[Opening Recorded data section]

theorem loadSlot_to {s : State} {x : Nat × Nat × Nat × Word} (hT : T ||| 65536 = T) (hS : To T s0 s) :
    To T s0 (loadSlot s x) := by
  unfold loadSlot
  try dsimp -proj only
  repeat' (first | (with_reducible first | assumption | refine To.ite ?_ ?_ | refine modFab_to ?_ ?_) | exact To.sub hT (by decide) | refine To.fst (by assumption) ?_ | refine To.snd (by assumption) ?_ | split | dsimp -proj only | (intro _; intros))

theorem goLive_to {s : State} {set : CfgSet} (hT : T ||| 208611278962 = T) (hS : To T s0 s) :
    To T s0 (goLive set s) := by
  unfold goLive
  try dsimp -proj only
  repeat' (first | (with_reducible first | assumption | refine To.ite ?_ ?_ | refine loadSlot_to ?_ ?_ | refine modFab_to ?_ ?_ | refine enableSt_to ?_ ?_ | refine epochDrainedSt_to ?_ ?_ | refine epochFlipSt_to ?_ ?_ | refine To.foldl _ (fun _ _ _ => ?_) ?_ | refine To.foldl_fst _ (fun _ _ _ => ?_) ?_) | exact To.sub hT (by decide) | refine To.fst (by assumption) ?_ | refine To.snd (by assumption) ?_ | split | dsimp -proj only | (intro _; intros))

theorem bootReadySt_to {s : State} (hT : T ||| 9005266346482 = T) (hS : To T s0 s) :
    To T s0 (bootReadySt s) := by
  unfold bootReadySt
  try dsimp -proj only
  repeat' (first | (with_reducible first | assumption | refine To.ite ?_ ?_ | refine installSet_to ?_ ?_ | refine memPut_to ?_ ?_ | refine loadRecord_to ?_ ?_ | refine goLive_to ?_ ?_ | refine setEvt_to ?_ ?_ | refine modReg_to ?_ ?_) | exact To.sub hT (by decide) | refine To.fst (by assumption) ?_ | refine To.snd (by assumption) ?_ | split | dsimp -proj only | (intro _; intros))

theorem mbCommand_to {s : State} {sv : Bool} {c : Nat} {allowed : Bool} {act : State → State × Nat} (hT : T ||| 8796093022210 = T) (hS : To T s0 s) (hact : ∀  s, To T s0 s → To T s0 (act  s).1) :
    To T s0 (mbCommand sv c allowed act s) := by
  unfold mbCommand
  try dsimp -proj only
  repeat' (first | (with_reducible first | assumption | refine To.ite ?_ ?_ | refine hact _ ?_ | refine modReg_to ?_ ?_ | refine setReg_to ?_ ?_ | refine modBoot_to ?_ ?_) | exact To.sub hT (by decide) | refine To.fst (by assumption) ?_ | refine To.snd (by assumption) ?_ | split | dsimp -proj only | (intro _; intros))

theorem mbDone_to {s : State} {sv : Bool} (hT : T ||| 8796093022210 = T) (hS : To T s0 s) :
    To T s0 (mbDone sv s) := by
  unfold mbDone
  try dsimp -proj only
  repeat' (first | (with_reducible first | assumption | refine To.ite ?_ ?_ | refine modBoot_to ?_ ?_ | refine setEvt_to ?_ ?_ | refine setReg_to ?_ ?_) | exact To.sub hT (by decide) | refine To.fst (by assumption) ?_ | refine To.snd (by assumption) ?_ | split | dsimp -proj only | (intro _; intros))

theorem verifyCfgAct_to {s : State} {sv : Bool} (_ : T ||| 0 = T) (hS : To T s0 s) :
    To T s0 (verifyCfgAct sv s).1 := by
  unfold verifyCfgAct
  try dsimp -proj only
  repeat' (first | (with_reducible first | assumption | refine To.ite ?_ ?_) | exact To.sub hT (by decide) | refine To.fst (by assumption) ?_ | refine To.snd (by assumption) ?_ | split | dsimp -proj only | (intro _; intros))

theorem signCalAct_to {s : State} {sv : Bool} (hT : T ||| 1253618 = T) (hS : To T s0 s) :
    To T s0 (signCalAct sv s).1 := by
  unfold signCalAct
  repeat' (first | (with_reducible first | assumption | refine To.ite ?_ ?_ | refine memRead_to ?_ ?_ | refine memPut_to ?_ ?_) | exact To.sub hT (by decide) | refine To.fst (by assumption) ?_ | refine To.snd (by assumption) ?_ | split)

theorem verifyCalAct_to {s : State} {sv : Bool} (_ : T ||| 0 = T) (hS : To T s0 s) :
    To T s0 (verifyCalAct sv s).1 := by
  unfold verifyCalAct
  repeat' (first | (with_reducible first | assumption | refine To.ite ?_ ?_) | exact To.sub hT (by decide) | refine To.fst (by assumption) ?_ | refine To.snd (by assumption) ?_ | split)

theorem confirmAct_to {s : State} (hT : T ||| 8796093022722 = T) (hS : To T s0 s) :
    To T s0 (confirmAct s).1 := by
  unfold confirmAct
  try dsimp -proj only
  repeat' (first | (with_reducible first | assumption | refine To.ite ?_ ?_ | refine blowSvn_to ?_ ?_ | refine modReg_to ?_ ?_ | refine setSlotState_to ?_ ?_) | exact To.sub hT (by decide) | refine To.fst (by assumption) ?_ | refine To.snd (by assumption) ?_ | split | dsimp -proj only | (intro _; intros))

theorem attestAct_to {s : State} {sv : Bool} (hT : T ||| 1253618 = T) (hS : To T s0 s) :
    To T s0 (attestAct sv s).1 := by
  unfold attestAct
  try dsimp -proj only
  repeat' (first | (with_reducible first | assumption | refine To.ite ?_ ?_ | refine memRead_to ?_ ?_ | refine memWrite_to ?_ ?_) | exact To.sub hT (by decide) | refine To.fst (by assumption) ?_ | refine To.snd (by assumption) ?_ | split | dsimp -proj only)

theorem challengeAct_to {s : State} {sv : Bool} (hT : T ||| 8796094276850 = T) (hS : To T s0 s) :
    To T s0 (challengeAct sv s).1 := by
  unfold challengeAct
  try dsimp -proj only
  repeat' (first | (with_reducible first | assumption | refine To.ite ?_ ?_ | refine takeFree_to ?_ ?_ | refine modBoot_to ?_ ?_ | refine memWrite_to ?_ ?_) | exact To.sub hT (by decide) | refine To.fst (by assumption) ?_ | refine To.snd (by assumption) ?_ | split | dsimp -proj only | (intro _; intros))

theorem unlockAct_to {s : State} {sv : Bool} (hT : T ||| 8796094210130 = T) (hS : To T s0 s) :
    To T s0 (unlockAct sv s).1 := by
  unfold unlockAct
  try dsimp -proj only
  repeat' (first | (with_reducible first | assumption | refine To.ite ?_ ?_ | refine modBoot_to ?_ ?_ | refine memRead_to ?_ ?_) | exact To.sub hT (by decide) | refine To.fst (by assumption) ?_ | refine To.snd (by assumption) ?_ | split | dsimp -proj only | (intro _; intros))

theorem fuseKeyAct_to {s : State} {sv : Bool} {blown : Bool} (hT : T ||| 1188434 = T) (hS : To T s0 s) :
    To T s0 (fuseKeyAct sv blown s).1 := by
  unfold fuseKeyAct
  dsimp -proj only
  split
  · exact hS
  · by_cases hz : s.fuses.debugState ≠ 0 ∨
        (if mbArg1 s sv = 4 then s.fuses.debugKey else (s.fuses.keys[mbArg1 s sv]?).getD 0) ≠ 0
    · rw [if_pos hz]
      exact hS
    · rw [if_neg hz]
      split
      · rename_i e
        have hR := To.fst e (memRead_to (To.sub hT (by decide)) hS)
        have ef := (To.fst e (memRead_to (T := 1187922) (by decide) (To.refl _ s))).fuses (by decide)
        split
        · exact hR
        · refine To.set_fuses (To.sub hT (by decide)) hR ?_
          rw [ef]
          simp only [not_or, ne_eq, Decidable.not_not] at hz
          split
          · rename_i h4
            rw [if_pos h4] at hz
            exact ⟨⟨rfl, rfl, rfl, rfl, rfl, rfl, rfl⟩, fun _ _ => BitVec.and_self, BitVec.and_self,
              hz.2 ▸ BitVec.zero_and, BitVec.and_self, id, Nat.le_refl _⟩
          · rename_i h4
            rw [if_neg h4] at hz
            refine ⟨⟨rfl, rfl, rfl, rfl, rfl, rfl, rfl⟩, fun i hi => ?_, BitVec.and_self, BitVec.and_self, BitVec.and_self, id, Nat.le_refl _⟩
            simp only [List.getElem?_map, List.getElem?_range hi, Option.map_some, Option.getD_some]
            split
            · rename_i hk
              rw [hk, hz.2]
              exact BitVec.zero_and
            · exact BitVec.and_self
      · rename_i e
        exact To.fst e (memRead_to (To.sub hT (by decide)) hS)

theorem fuseRevokeAct_to {s : State} {sv : Bool} {blown : Bool} (hT : T ||| 512 = T) (hS : To T s0 s) :
    To T s0 (fuseRevokeAct sv blown s).1 := by
  unfold fuseRevokeAct
  dsimp -proj only
  split
  · exact hS
  · split
    · exact hS
    · split
      · exact hS
      · exact To.set_fuses hT hS ⟨⟨rfl, rfl, rfl, rfl, rfl, rfl, rfl⟩, fun _ _ => BitVec.and_self, and_or_self _ _, BitVec.and_self,
          BitVec.and_self, id, Nat.le_refl _⟩
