-- ==== Sys2Proof/Laws/ToRefs.lean ====
section
/-! SUPPORT. The frames of the operations and meanings of Refs: what each may change. -/

namespace Sys2Proof.Machine

variable {T : Nat} {s0 : State}

end Sys2Proof.Machine
end

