/-- The premises of the clauses of PrismTapsComplete are met. -/
theorem wit_PrismTapsComplete :
    ((reaches tsHalf sv prismPage)) ∧
    ((reaches tsHalf sv prismPage) ∧ (takeLo tsHalf sv prismPage (384 + 64 * (↑kp : Nat) + 16 + 8 * (↑kp : Nat)) =
      (tsLo, tsU)) ∧ ((maskStreams (BitVec.ofNat 64 (BitVec.toNat (tsLo.getD (getReg tsU prismPage (384 + 64 * (↑kp :
      Nat) + 16 + 8 * (↑kp : Nat)))) + 2 ^ 32 * BitVec.toNat tsHi))).length ≤ 32)) ∧
    ((reaches tsHalf sv prismPage) ∧ (takeLo tsHalf sv prismPage (384 + 64 * (↑kp : Nat) + 16 + 8 * (↑kp : Nat)) =
      (tsLo, tsU)) ∧ (32 < (maskStreams (BitVec.ofNat 64 (BitVec.toNat (tsLo.getD (getReg tsU prismPage (384 + 64 *
      (↑kp : Nat) + 16 + 8 * (↑kp : Nat)))) + 2 ^ 32 * BitVec.toNat tsHiAll))).length)) ∧
    ((blockRuns prs prismPage = true) ∧ (haTap prs (↑kp : Nat) = false) ∧ ((tapOf prs (↑kp : Nat)).due = false) ∧
      ((enabled prs prismPage || (tapOf prs (↑kp : Nat)).closeReq) = true)) ∧
    ((blockRuns tapFrame prismPage = true) ∧ (haTap tapFrame (↑kp : Nat) = false) ∧ ((tapOf tapFrame (↑kp : Nat)).due
      = false) ∧ ((enabled tapFrame prismPage || (tapOf tapFrame (↑kp : Nat)).closeReq) = true) ∧ (frameStart (tapOf
      tapFrame (↑kp : Nat)) ≤ laneNo tapFrame (↑kp : Nat) + ((2 ^ nbinLog (tapOf tapFrame (↑kp : Nat)).cfg : Nat) :
      Int)) ∧ (frameStart (tapOf tapFrame (↑kp : Nat)) + ((2 ^ nbinLog (tapOf tapFrame (↑kp : Nat)).cfg : Nat) : Int)
      ≤ laneNo tapFrame (↑kp : Nat) + 1)) ∧
    ((blockRuns tapEarly prismPage = true) ∧ (haTap tapEarly (↑kp : Nat) = false) ∧ ((tapOf tapEarly (↑kp : Nat)).due
      = false) ∧ ((enabled tapEarly prismPage || (tapOf tapEarly (↑kp : Nat)).closeReq) = true) ∧ (frameStart (tapOf
      tapEarly (↑kp : Nat)) ≤ laneNo tapEarly (↑kp : Nat) + ((2 ^ nbinLog (tapOf tapEarly (↑kp : Nat)).cfg : Nat) :
      Int)) ∧ (laneNo tapEarly (↑kp : Nat) + 1 < frameStart (tapOf tapEarly (↑kp : Nat)) + ((2 ^ nbinLog (tapOf
      tapEarly (↑kp : Nat)).cfg : Nat) : Int))) ∧
    ((blockRuns tapDue prismPage = true) ∧ ((tapOf tapDue (↑kp : Nat)).due = true) ∧ (bits (tapReg tapDue (↑kp : Nat)
      0) 25 24 = 0) ∧ (bits (tapReg tapPut (↑kp : Nat) 0) 25 24 = 0) ∧ (nbinLog (tapReg tapPut (↑kp : Nat) 0) =
      nbinLog (tapOf tapPut (↑kp : Nat)).cfg) ∧ (tapSet (setTap tapPut (↑kp : Nat)
      { (tapOf tapPut (↑kp : Nat)) with cfg := (tapReg tapPut (↑kp : Nat) 0), set := 0, dwell := 0, ints := (((tapOf tapPut (↑kp : Nat)).ints + 1) % 65536), frames := 0, due := false, closeReq := false, chans := (List.foldl (fun m j => kset ChanAcc.init m j { ChanAcc.init with err := ((chanOf (tapOf tapPut (↑kp : Nat)) j).err), settle := ((chanOf (tapOf tapPut (↑kp : Nat)) j).settle) : ChanAcc }) [] (List.range 32)) : TapSt })
      (↑kp : Nat) 0 = (tapOf (setTap tapPut (↑kp : Nat)
      { (tapOf tapPut (↑kp : Nat)) with cfg := (tapReg tapPut (↑kp : Nat) 0), set := 0, dwell := 0, ints := (((tapOf tapPut (↑kp : Nat)).ints + 1) % 65536), frames := 0, due := false, closeReq := false, chans := (List.foldl (fun m j => kset ChanAcc.init m j { ChanAcc.init with err := ((chanOf (tapOf tapPut (↑kp : Nat)) j).err), settle := ((chanOf (tapOf tapPut (↑kp : Nat)) j).settle) : ChanAcc }) [] (List.range 32)) : TapSt })
      (↑kp : Nat)).mask)) ∧
    ((reaches prs sv prismPage) ∧ (enabled (setReg prs prismPage (384 + 64 * (↑kp : Nat)) (v32 &&& 58138383))
      prismPage = true) ∧ (haTap (setReg prs prismPage (384 + 64 * (↑kp : Nat)) (v32 &&& 58138383)) (↑kp : Nat) =
      false)) ∧
    ((reaches tsHalf sv prismPage) ∧ (enabled (setReg tsHalf prismPage (384 + 64 * (↑kp : Nat)) (tsHi &&& 58138383))
      prismPage = false)) ∧
    ((blockRuns tapHaFull prismPage = true) ∧ (List.idxOf? (8 * (↑q8 : Nat) + (↑q8 : Nat)) (List.take 32 (maskStreams
      (tapOf tapHaFull (↑kp : Nat)).mask)) = some str0) ∧ (haExports tapHaFull (↑kp : Nat) str0 = true) ∧ (1024 ≤
      (haChan tapHaFull (32 * (↑kp : Nat) + str0)).buf.length) ∧ (Ring.full (setHaChan tapHaFull (32 * (↑kp : Nat) +
      str0)
      { stages := ((haChan tapHaFull (32 * (↑kp : Nat) + str0)).stages), buf := (List.take ((haChan tapHaFull (32 * (↑kp : Nat) + str0)).buf.length - 1024) (haChan tapHaFull (32 * (↑kp : Nat) + str0)).buf) : HaChan })
      prismHaRing = true ∨ bufFree (setHaChan tapHaFull (32 * (↑kp : Nat) + str0)
      { stages := ((haChan tapHaFull (32 * (↑kp : Nat) + str0)).stages), buf := (List.take ((haChan tapHaFull (32 * (↑kp : Nat) + str0)).buf.length - 1024) (haChan tapHaFull (32 * (↑kp : Nat) + str0)).buf) : HaChan })
      prismPage 340 < 4096)) ∧
    ((blockRuns tapHa prismPage = true) ∧ (List.idxOf? (8 * (↑q8 : Nat) + (↑q8 : Nat)) (List.take 32 (maskStreams
      (tapOf tapHa (↑kp : Nat)).mask)) = some str0) ∧ (haExports tapHa (↑kp : Nat) str0 = true) ∧ (1024 ≤ (haChan
      tapHa (32 * (↑kp : Nat) + str0)).buf.length) ∧ (Ring.full (setHaChan tapHa (32 * (↑kp : Nat) + str0)
      { stages := ((haChan tapHa (32 * (↑kp : Nat) + str0)).stages), buf := (List.take ((haChan tapHa (32 * (↑kp : Nat) + str0)).buf.length - 1024) (haChan tapHa (32 * (↑kp : Nat) + str0)).buf) : HaChan })
      prismHaRing = false) ∧ (4096 ≤ bufFree (setHaChan tapHa (32 * (↑kp : Nat) + str0)
      { stages := ((haChan tapHa (32 * (↑kp : Nat) + str0)).stages), buf := (List.take ((haChan tapHa (32 * (↑kp : Nat) + str0)).buf.length - 1024) (haChan tapHa (32 * (↑kp : Nat) + str0)).buf) : HaChan })
      prismPage 340)) := by
  repeat' apply And.intro
  all_goals first | decide +kernel | exact okIs_eq (by decide +kernel) | exact exIs_eq (by decide +kernel) | exact List.Mem.head _ | exact okRes_eq _ (by decide +kernel) | rfl
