-- ==== Sys2Proof/Machine/Operands.lean ====
section
/-! DEFINITION. Operand assembly: branch targets (R73), data-processing immediates (R74), load/store
addresses (R75, R140) and shift amounts (R127 to R131). -/

namespace Sys2Proof.Machine

/-- `sext_64(imm : 00)`: the byte offset of a PC-relative branch (R73). -/
def branchOffset {k : Nat} (imm : BitVec k) : Addr :=
  (imm ++ 0b00#2).signExtend 64

/-- `pc + offset`, modulo 2^64, with `pc` the branch's own address (R16, R73). -/
def branchTarget {k : Nat} (s : State) (imm : BitVec k) : Addr :=
  s.pc + branchOffset imm

/-- `zext_N(imm12)` (R74). -/
def immOperand (w : Width) (imm12 : BitVec 12) : BitVec w.bits :=
  imm12.setWidth w.bits

/-- `(X[n] + zext_64(imm12) * sz) mod 2^64` (R75, R140). The base is the whole of `X[n]`. -/
def accessAddress (s : State) (n : Reg) (imm12 : BitVec 12) (sz : Nat) : Addr :=
  s.x n + BitVec.ofNat 64 (imm12.toNat * sz)

/-- `v << amount` with the amount in a register (R127, R129). -/
def shiftLeftReg {N : Nat} (mode : ShiftRegAmount) (v amount : BitVec N) : BitVec N :=
  match mode with
  | .modulo => v <<< (amount.toNat % N)
  | .saturate => if amount.toNat < N then v <<< amount.toNat else 0#N

/-- `v >> amount`, zeros shifted in, with the amount in a register (R127, R131). -/
def shiftRightReg {N : Nat} (mode : ShiftRegAmount) (v amount : BitVec N) : BitVec N :=
  match mode with
  | .modulo => v >>> (amount.toNat % N)
  | .saturate => if amount.toNat < N then v >>> amount.toNat else 0#N

end Sys2Proof.Machine
end

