-- ==== Sys2Proof/Machine/Step.lean ====
section
/-! DEFINITION. One step: fetch, decode, execute (00_scope.md R8; 70_reset_and_hazards.md R184). -/

namespace Sys2Proof.Machine

/-- One step. At an `EXIT` address nothing is executed and the state is final: it is its own next state
(R183; log entry 9). -/
def step (s : State) : Host.Outcome State Fault Refusal :=
  match fetch s with
  | .abort f => raise f
  | .ended => .next s
  | .word I =>
    match decode s.launch.decoding I with
    | .error _ => raise (.undefinedInstruction I s.pc)
    | .ok i => exec i s

/-- `s` with the table word standing where the next fetch reads (log entry 5). -/
def State.withFetchWord (s : State) (nbits w : Nat) : State :=
  { s with launch := launchWith s (tableWord nbits w) }

end Sys2Proof.Machine
end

[Closing Recorded data section]

- _What you need to do_
Reproduce, with both ends included, the lines from the one holding "(R127, R131). -/" to the end of the records above.

- _Result of the exercise_
/-- `v >> amount`, zeros shifted in, with the amount in a register (R127, R131). -/
def shiftRightReg {N : Nat} (mode : ShiftRegAmount) (v amount : BitVec N) : BitVec N :=
  match mode with
  | .modulo => v >>> (amount.toNat % N)
  | .saturate => if amount.toNat < N then v >>> amount.toNat else 0#N

end Sys2Proof.Machine
end

-- ==== Sys2Proof/Machine/Step.lean ====
section
/-! DEFINITION. One step: fetch, decode, execute (00_scope.md R8; 70_reset_and_hazards.md R184). -/

namespace Sys2Proof.Machine

/-- One step. At an `EXIT` address nothing is executed and the state is final: it is its own next state
(R183; log entry 9). -/
def step (s : State) : Host.Outcome State Fault Refusal :=
  match fetch s with
  | .abort f => raise f
  | .ended => .next s
  | .word I =>
    match decode s.launch.decoding I with
    | .error _ => raise (.undefinedInstruction I s.pc)
    | .ok i => exec i s

/-- `s` with the table word standing where the next fetch reads (log entry 5). -/
def State.withFetchWord (s : State) (nbits w : Nat) : State :=
  { s with launch := launchWith s (tableWord nbits w) }

end Sys2Proof.Machine
end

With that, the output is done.